How do you combine them to estimate position, velocity, and acceleration?

The Kalman Filter Approach

Model the system as: $\(x_{k+1} = A x_k + B u_k + w_k\)\( \)\(y_k = C x_k + v_k\)$

The Kalman filter optimally fuses measurements when noise is Gaussian.

Where PyDelt Fits

PyDelt complements Kalman filtering:

  1. Preprocessing: Smooth individual sensor streams before fusion

  2. Derivative estimation: Get velocity from position, acceleration from velocity

  3. Model identification: Discover A, B, C from data

from pydelt.interpolation import SplineInterpolator
import numpy as np

# GPS position data (1 Hz, noisy)
t_gps = np.arange(0, 100, 1.0)
pos_gps = true_position(t_gps) + 2.0 * np.random.randn(len(t_gps))

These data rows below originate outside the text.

/-- SVC enters marshal mode with cause 0x06 and EPC after it; EXIT, BARRIER and YIELD of the heat runtime hold the
core, the last EXIT delivering the heat; a spent budget enters with cause 0x05; STOP and SUSPEND enter with cause
0x07, or stay pending while EXL is 1. (08_norsor_isa.md, 10_heats.md.) -/
def Obligations.ServiceCallsBudgetsAndRequests : Prop :=
  (∀ (s : State) (c : Nat) (k : Core) (imm : BitVec 14), k = s.core c → s.atInstr c 4 → k.exl = false →
    (k.marshal = true ∨ s.heatOn c = none ∨ imm.toNat ≤ 2) →
    ∃ t, exec (.svc c (Fmt.im 0x35 0 0 imm)) s = .next t ∧
      s.ran t c { k with svc := some imm.toNat, epc := k.pc + 4, ecause := 0x0006, eaddr := 0, pmode := k.marshal,
                         exl := true, marshal := true, pc := k.mvec + 0x180, waiting := false } (some 1)) ∧
  (∀ (s : State) (c i : Nat) (k : Core) (h : Heat) (done : Bool), k = s.core c → s.heatOn c = some (h, i) → c < 72 →
    h.st = .running → k.svc = some 0 → k.hold = .none → k.marshal = true →
    done = h.cores.all (fun d => decide (d = c ∨ (s.core d).hold = .exited)) →
    exec (.svcExit c) s = .next { s.setCore c { k with hold := .exited, svc := none } with
      heats := s.heats.map (fun x => if x.id = h.id then
        { x with exitN := if i = 0 then (k.reg 4).toNat else x.exitN,
                 exitCode := if i = 0 then (k.reg 5).toNat % 2 ^ 32 else x.exitCode,
                 st := if done then .delivering else x.st } else x) }) ∧
  (∀ (s : State) (c i : Nat) (k : Core) (h : Heat), k = s.core c → s.heatOn c = some (h, i) → c < 72 →
    h.st = .running → k.svc = some 1 → k.hold = .none → k.marshal = true →
    exec (.svcBarrier c) s = .next (s.setCore c { k with hold := .barrier, svc := none })) ∧
  (∀ (s : State) (c i : Nat) (k : Core) (h : Heat), k = s.core c → s.heatOn c = some (h, i) → c < 72 →
    h.st = .running → k.svc = some 2 → k.hold = .none → k.marshal = true →
    exec (.svcYield c) s = .next (s.setCore c { k with hold := .yield, svc := none })) ∧
  (∀ (s : State) (c : Nat) (k : Core), k = s.core c → s.coreRuns c = true → k.exl = false → k.stopReq = false →
    k.suspReq = false → k.marshal = false → k.cyc.toInt ≤ 0 →
    exec (.budgetExhausted c) s = .next (s.setCore c
      { k with epc := k.pc, ecause := 0x0005, eaddr := 0, pmode := false, exl := true, marshal := true,
               pc := k.mvec + 0x140, waiting := false, hold := if c < 64 then .budget else k.hold })) ∧
  (∀ (s : State) (c : Nat) (k : Core), k = s.core c → c < 72 → s.corePresent c = true → k.halted = false →
    exec (.stop c) s = .next (s.setCore c (if k.exl then { k with stopReq := true, waiting := false } else
      State.unheld { k with epc := k.pc, ecause := 0x0107, eaddr := 0, pmode := k.marshal, exl := true, marshal := true,
                            pc := k.mvec + 0x1C0, waiting := false, stopReq := false }))) ∧
  (∀ (s : State) (c : Nat) (k : Core), k = s.core c → c < 72 → s.corePresent c = true → k.halted = false →
    k.stopReq = false → exec (.suspend c) s = .next (s.setCore c (if k.exl then { k with suspReq := true, waiting := false } else
      State.unheld { k with epc := k.pc, ecause := 0x0207, eaddr := 0, pmode := k.marshal, exl := true, marshal := true,
                            pc := k.mvec + 0x1C0, waiting := false, suspReq := false })))

/-- An illegal word gives cause 0x01 with its lowest subcode (a zero field, an unlisted register, an odd pair), a
privileged one in heat mode subcode 0x04 with event 0x2700; an odd jump, a misaligned and a forbidden load give
cause 0x02 with EADDR; with EXL 1 the core halts in a double fault with event 0x1701; a pending STOP is taken before
the instruction. EPC is the instruction and the core is otherwise as it was. (08_norsor_isa.md.) -/
def Obligations.ExceptionsEnterMarshalMode : Prop :=
  (∀ (s : State) (c : Nat) (k : Core) (d n : BitVec 5) (imm : BitVec 14), k = s.core c → s.atInstr c 4 → s.handles c → imm ≠ 0 → State.srListed n.toNat = false →
    exec (.rdsr c (Fmt.im 0x1D d n imm)) s = .next (s.setCore c (k.entered 1 2 k.pc 0))) ∧
  (∀ (s : State) (c : Nat) (k : Core) (d n : BitVec 5), k = s.core c → s.atInstr c 4 → s.handles c → State.srListed n.toNat = false →
    exec (.rdsr c (Fmt.im 0x1D d n 0)) s = .next (s.setCore c (k.entered 1 3 k.pc 0))) ∧
  (∀ (s : State) (c : Nat) (k : Core) (g : BitVec 5), k = s.core c → s.atInstr c 2 → s.handles c → (k.reg g.toNat).getLsbD 0 = true →
    exec (.jr c (Fmt.rr 0x11 0 g)) s = .next (s.setCore c (k.entered 2 4 k.pc (k.reg g.toNat)))) ∧
  (∀ (s : State) (c : Nat) (k : Core) (d b : BitVec 5) (x : Dword), k = s.core c → s.atInstr c 4 → s.handles c →
    x = k.reg b.toNat → d.toNat % 2 = 1 →
    exec (.loadInstruction c (.mm (Fmt.mm 0x27 d b 0 0 0 0))) s = .next (s.setCore c (k.entered 1 8 k.pc 0))) ∧
  (∀ (s : State) (c : Nat) (k : Core) (d b : BitVec 5) (x : Dword), k = s.core c → s.atInstr c 4 → s.handles c →
    x = k.reg b.toNat → s.place c k x.toNat 4 false = none →
    exec (.loadInstruction c (.mm (Fmt.mm 0x26 d b 0 0 0 0))) s = .next (s.setCore c (k.entered 2 2 k.pc x))) ∧
  (∀ (s : State) (c : Nat) (k : Core) (d b : BitVec 5) (x : Dword), k = s.core c → s.atInstr c 4 → s.handles c →
    x = k.reg b.toNat → (∃ m off, s.place c k x.toNat 4 false = some (.mem m off)) → x.toNat % 4 ≠ 0 →
    exec (.loadInstruction c (.mm (Fmt.mm 0x26 d b 0 0 0 0))) s = .next (s.setCore c (k.entered 2 4 k.pc x))) ∧
  (∀ (s : State) (c : Nat) (k : Core), k = s.core c → s.atInstr c 2 → s.handles c → k.marshal = false →
    exec (.wait c (Fmt.rr 0 5 0)) s = .next ((s.ev 0x2700 (s.coreSrc c) (item 1 c ++ item 4 k.pc.toNat)).setCore c (k.entered 1 4 k.pc 0))) ∧
  (∀ (s : State) (c : Nat) (k : Core), k = s.core c → s.atInstr c 2 → s.handles c → k.marshal = false →
    exec (.halt c (Fmt.rr 0 6 0)) s = .next ((s.ev 0x2700 (s.coreSrc c) (item 1 c ++ item 4 k.pc.toNat)).setCore c (k.entered 1 4 k.pc 0))) ∧
  (∀ (s : State) (c : Nat) (k : Core) (d a b : BitVec 5), k = s.core c → s.atInstr c 4 → k.exl = true → c < 64 →
    s.heatOn c = none → k.reg b.toNat = 0 →
    exec (.divuDivsRemuRems c (Fmt.tr 0x10 d a b)) s = .next ((s.setCore c { k with halted := true, dfault := true }).ev 0x1701 (s.coreSrc c)
      (item 1 c ++ item 4 k.pc.toNat ++ item 2 0x0104))) ∧
  (∀ (s : State) (c : Nat) (k : Core), k = s.core c → s.coreRuns c = true → k.exl = false → k.stopReq = true →
    exec (.nop c (Fmt.rr 0 1 0)) s = .next (s.setCore c { k.entered 7 1 k.pc 0 with stopReq := false }))

/-- With a divisor other than zero DIVU and REMU give the unsigned quotient and remainder, DIVS the quotient
truncated towards zero (so that the most negative number by -1 gives itself) and REMS the remainder with the sign of
the dividend, and no exception is raised. A divisor of zero raises Divide by Zero, subcode 0x01: the core enters
marshal mode and no general register changes. Everything else stays: the next state is the old one with this core
replaced, its place in the stride moved on by the cycles taken (at least one, and no more than the instruction's
bound), CYC reduced by them in heat mode, and the count of free values raised (State.ran). (R481.) -/
def Obligations.BinaryDivision : Prop :=
  (∀ (s : State) (c : Nat) (k : Core) (d a b : BitVec 5), k = s.core c → s.atInstr c 4 → k.reg b.toNat ≠ 0 →
    ∃ t, exec (.divuDivsRemuRems c (Fmt.tr 0x10 d a b)) s = .next t ∧
      s.ran t c { k.put d.toNat (k.reg a.toNat / k.reg b.toNat) with pc := k.pc + 4 } (some 68)) ∧
  (∀ (s : State) (c : Nat) (k : Core) (d a b : BitVec 5), k = s.core c → s.atInstr c 4 → k.reg b.toNat ≠ 0 →
    ∃ t, exec (.divuDivsRemuRems c (Fmt.tr 0x11 d a b)) s = .next t ∧
      s.ran t c { k.put d.toNat (BitVec.ofInt 64 ((k.reg a.toNat).toInt.tdiv (k.reg b.toNat).toInt)) with pc := k.pc + 4 } (some 68)) ∧
  (∀ (s : State) (c : Nat) (k : Core) (d a b : BitVec 5), k = s.core c → s.atInstr c 4 → k.reg b.toNat ≠ 0 →
    ∃ t, exec (.divuDivsRemuRems c (Fmt.tr 0x12 d a b)) s = .next t ∧
      s.ran t c { k.put d.toNat (k.reg a.toNat % k.reg b.toNat) with pc := k.pc + 4 } (some 68)) ∧
  (∀ (s : State) (c : Nat) (k : Core) (d a b : BitVec 5), k = s.core c → s.atInstr c 4 → k.reg b.toNat ≠ 0 →
    ∃ t, exec (.divuDivsRemuRems c (Fmt.tr 0x13 d a b)) s = .next t ∧
      s.ran t c { k.put d.toNat (BitVec.ofInt 64 ((k.reg a.toNat).toInt.tmod (k.reg b.toNat).toInt)) with pc := k.pc + 4 } (some 68)) ∧
  (∀ (s : State) (c : Nat) (k : Core) (d a b : BitVec 5), k = s.core c → s.atInstr c 4 → s.handles c → k.reg b.toNat = 0 →
    exec (.divuDivsRemuRems c (Fmt.tr 0x10 d a b)) s = .next (s.setCore c (k.entered 4 1 k.pc 0))) ∧
  (∀ (s : State) (c : Nat) (k : Core) (d a b : BitVec 5), k = s.core c → s.atInstr c 4 → s.handles c → k.reg b.toNat = 0 →
    exec (.divuDivsRemuRems c (Fmt.tr 0x11 d a b)) s = .next (s.setCore c (k.entered 4 1 k.pc 0))) ∧
  (∀ (s : State) (c : Nat) (k : Core) (d a b : BitVec 5), k = s.core c → s.atInstr c 4 → s.handles c → k.reg b.toNat = 0 →
    exec (.divuDivsRemuRems c (Fmt.tr 0x12 d a b)) s = .next (s.setCore c (k.entered 4 1 k.pc 0))) ∧
  (∀ (s : State) (c : Nat) (k : Core) (d a b : BitVec 5), k = s.core c → s.atInstr c 4 → s.handles c → k.reg b.toNat = 0 →
    exec (.divuDivsRemuRems c (Fmt.tr 0x13 d a b)) s = .next (s.setCore c (k.entered 4 1 k.pc 0)))

/-- In marshal mode ERET takes the pc from EPC and the mode from MSTAT.PMODE and clears EXL (on a management core
PMODE must be 1). In heat mode it raises Illegal Instruction, subcode 0x04, with event 0x2700. Everything else
stays: the next state is the old one with this core replaced, its place in the stride moved on by the cycles taken
(at least one, and no more than the instruction's bound), CYC reduced by them in heat mode, and the count of free
values raised (State.ran). (R491.) -/
def Obligations.EretReturns : Prop :=
  (∀ (s : State) (c : Nat) (k : Core), k = s.core c → s.atInstr c 2 → k.marshal = true → (c < 64 ∨ k.pmode = true) →
    ∃ t, exec (.eret c (Fmt.rr 0 4 0)) s = .next t ∧
      s.ran t c { k with pc := k.epc, marshal := k.pmode, exl := false } (some 1)) ∧
  (∀ (s : State) (c : Nat) (k : Core), k = s.core c → s.atInstr c 2 → s.handles c → k.marshal = false →
    exec (.eret c (Fmt.rr 0 4 0)) s = .next ((s.ev 0x2700 (s.coreSrc c) (item 1 c ++ item 4 k.pc.toNat)).setCore c (k.entered 1 4 k.pc 0)))

/-- From a requester the device honours: LOAD begins to load with a public-key job, or fails with 0x03 where
CRS_SRC_LEN is zero; APPLY makes a staged course pending, or gives 0x20 where it differs from the course in force in
a field that only a restart can change; PERSIST and DISCARD change the state as the table says; a command that
arrives while one runs sets CMD_REFUSED. A failed fetch gives 0x10 with its offset; validation, when it fails early
or its job runs, stages the course or gives its code and offset with event 0x2100. PERSIST ends with 0x23 and
nothing changed, or makes the course current in two copies, the old one previous, raises the fused epoch and blows
the revocation fuses. REQUEST and CANCEL_COMMIT set and drop the pending commit. (02_course_image.md,
14_digest_keys_identity.md, 06_flash_translation.md.) -/
def Obligations.CourseEngineCommands : Prop :=
  (∀ (s : State) (q : Requester), s.up → s.honours q → s.crs.state ∈ [.empty, .staged, .applied] →
    s.rwNat State.crsSrcLen ≠ 0 →
    exec (.load q) s = .next { s with crs := { s.crs with state := .loading, image := none }
                                      kst := { s.kst with jobs := s.kst.jobs ++ [.course] } }) ∧
  (∀ (s : State) (q : Requester), s.up → s.honours q → s.crs.state ∈ [.empty, .staged, .applied] →
    s.rwNat State.crsSrcLen = 0 →
    exec (.load q) s = .next (({ s with crs := { s.crs with state := .empty, result := 0x03, errOffset := 0, image := none } }).ev 0x2100 noSlice)) ∧
  (∀ (s : State) (q : Requester), s.up → s.honours q → s.crs.state = .staged →
    (∀ n f, s.crs.image = some n → s.crs.inForce = some f → State.restartEqual n f = true) →
    exec (.apply q) s = .next { s with crs := { s.crs with state := .applyPending } }) ∧
  (∀ (s : State) (q : Requester), s.up → s.honours q → ∀ (n f : Course), s.crs.state = .staged → s.crs.image = some n → s.crs.inForce = some f →
    State.restartEqual n f = false →
    exec (.apply q) s = .next { s with crs := { s.crs with result := 0x20 } }) ∧
  (∀ (s : State) (q : Requester), s.up → s.honours q → ∀ a b : CrsState,
    (a, b) ∈ [(CrsState.staged, CrsState.persistingStaged), (.applied, .persistingApplied)] → s.crs.state = a →
    exec (.persist q) s = .next { s with crs := { s.crs with state := b } }) ∧
  (∀ (s : State) (q : Requester), s.up → s.honours q → s.crs.state ∈ [.staged, .applyPending, .applied] →
    exec (.discard q) s = .next { s with crs := { s.crs with state := .empty, image := none } }) ∧
  (∀ (s : State) (q : Requester), s.up → s.honours q → ∀ c ∈ [Instr.load q, .apply q, .persist q, .discard q], s.crs.state ∈ [.loading, .persistingStaged, .persistingApplied] →
    exec c s = .next { s with crs := { s.crs with cmdRefused := true } }) ∧
  (∀ (s : State) (off : Nat), s.crs.state = .loading →
    exec (.courseValidationEnd (.failAt off)) s =
      .next (({ s with crs := { s.crs with state := .empty, result := 0x10, errOffset := off, image := none }
                       kst := { s.kst with jobs := s.kst.jobs.filter (fun j => decide (j ≠ PkKind.course)) } }).ev 0x2100 noSlice)) ∧
  (∀ (s : State) (d : Bytes) (len : Nat), s.crs.state = .loading → len = s.rwNat State.crsSrcLen →
    (State.failsEarly (s.courseCtx len) (padTo len d) = true ∨ s.courseJobRuns = true) →
    exec (.courseValidationEnd (.ok d)) s = .next (match validate (s.courseCtx len) (padTo len d) with
      | .ok c => { s with crs := { s.crs with state := .staged, result := 0, image := some c }
                          kst := { s.kst with jobs := s.kst.jobs.filter (fun j => decide (j ≠ PkKind.course)) } }
      | .error e => ({ s with crs := { s.crs with state := .empty, result := e.1, errOffset := e.2, image := none }
                              kst := { s.kst with jobs := s.kst.jobs.filter (fun j => decide (j ≠ PkKind.course)) } }).ev 0x2100 noSlice)) ∧
  (∀ (s : State) (a b : CrsState), (a, b) ∈ [(CrsState.persistingStaged, CrsState.staged), (.persistingApplied, .applied)] →
    s.crs.state = a → exec (.persistEnd false) s = .next { s with crs := { s.crs with state := b, result := 0x23 } }) ∧
  (∀ (s : State) (a b : CrsState) (c : Course), (a, b) ∈ [(CrsState.persistingStaged, CrsState.staged), (.persistingApplied, .applied)] →
    s.crs.state = a → s.crs.image = some c → s.sysPairs ≠ [] →
    ∃ t, ∃ p ∈ s.sysPairs, exec (.persistEnd true) s = .next t ∧ t.crs = { s.crs with state := b, result := 0 } ∧
      t.dur = { s.dur with
                      courseCur := some { bytes := c.image, one := p.1, two := p.2 }, coursePrev := s.dur.courseCur,
                      fusedEpoch := max s.dur.fusedEpoch c.epoch,
                      ownerFuses := tmap s.dur.ownerFuses (fun k f => if natBit c.revokeMask k then { f with revoked := true } else f),
                      ownerRevoked := s.dur.ownerRevoked ||| c.revokeMask } ∧
      t.slices = s.slices ∧ t.mem = s.mem) ∧
  (∀ (s : State) (q : Requester), s.up → s.honours q → exec (.request q) s = .next { s with crs := { s.crs with commitPending := true } }) ∧
  (∀ (s : State) (q : Requester), s.up → s.honours q → s.crs.commitPending = true →
    exec (.cancelCommit q) s =
      .next { s with crs := { s.crs with commitPending := false, commitResult := 4, commitPair := 0, commitCount := 0 } })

# Smooth and differentiate
interp = SplineInterpolator(smoothing=10.0)  # Heavy smoothing for GPS
interp.fit(t_gps, pos_gps)

# Estimate velocity and acceleration
vel_est = interp.differentiate(order=1)
acc_est = interp.differentiate(order=2)

# Evaluate at high frequency for fusion with IMU
t_fine = np.arange(0, 100, 0.01)
vel_from_gps = vel_est(t_fine)
acc_from_gps = acc_est(t_fine)

Error Considerations

Sensor

Error Source

Typical Magnitude

GPS

Multipath, atmospheric

2-5 m position

IMU

Bias drift, noise

Accumulates over time

Encoders

Wheel slip, quantization

1-5% velocity

Key insight: Differentiation amplifies GPS noise. Heavy smoothing is essential.

Financial Time Series

The Problem

Estimate instantaneous volatility, drift, and Greeks from price data.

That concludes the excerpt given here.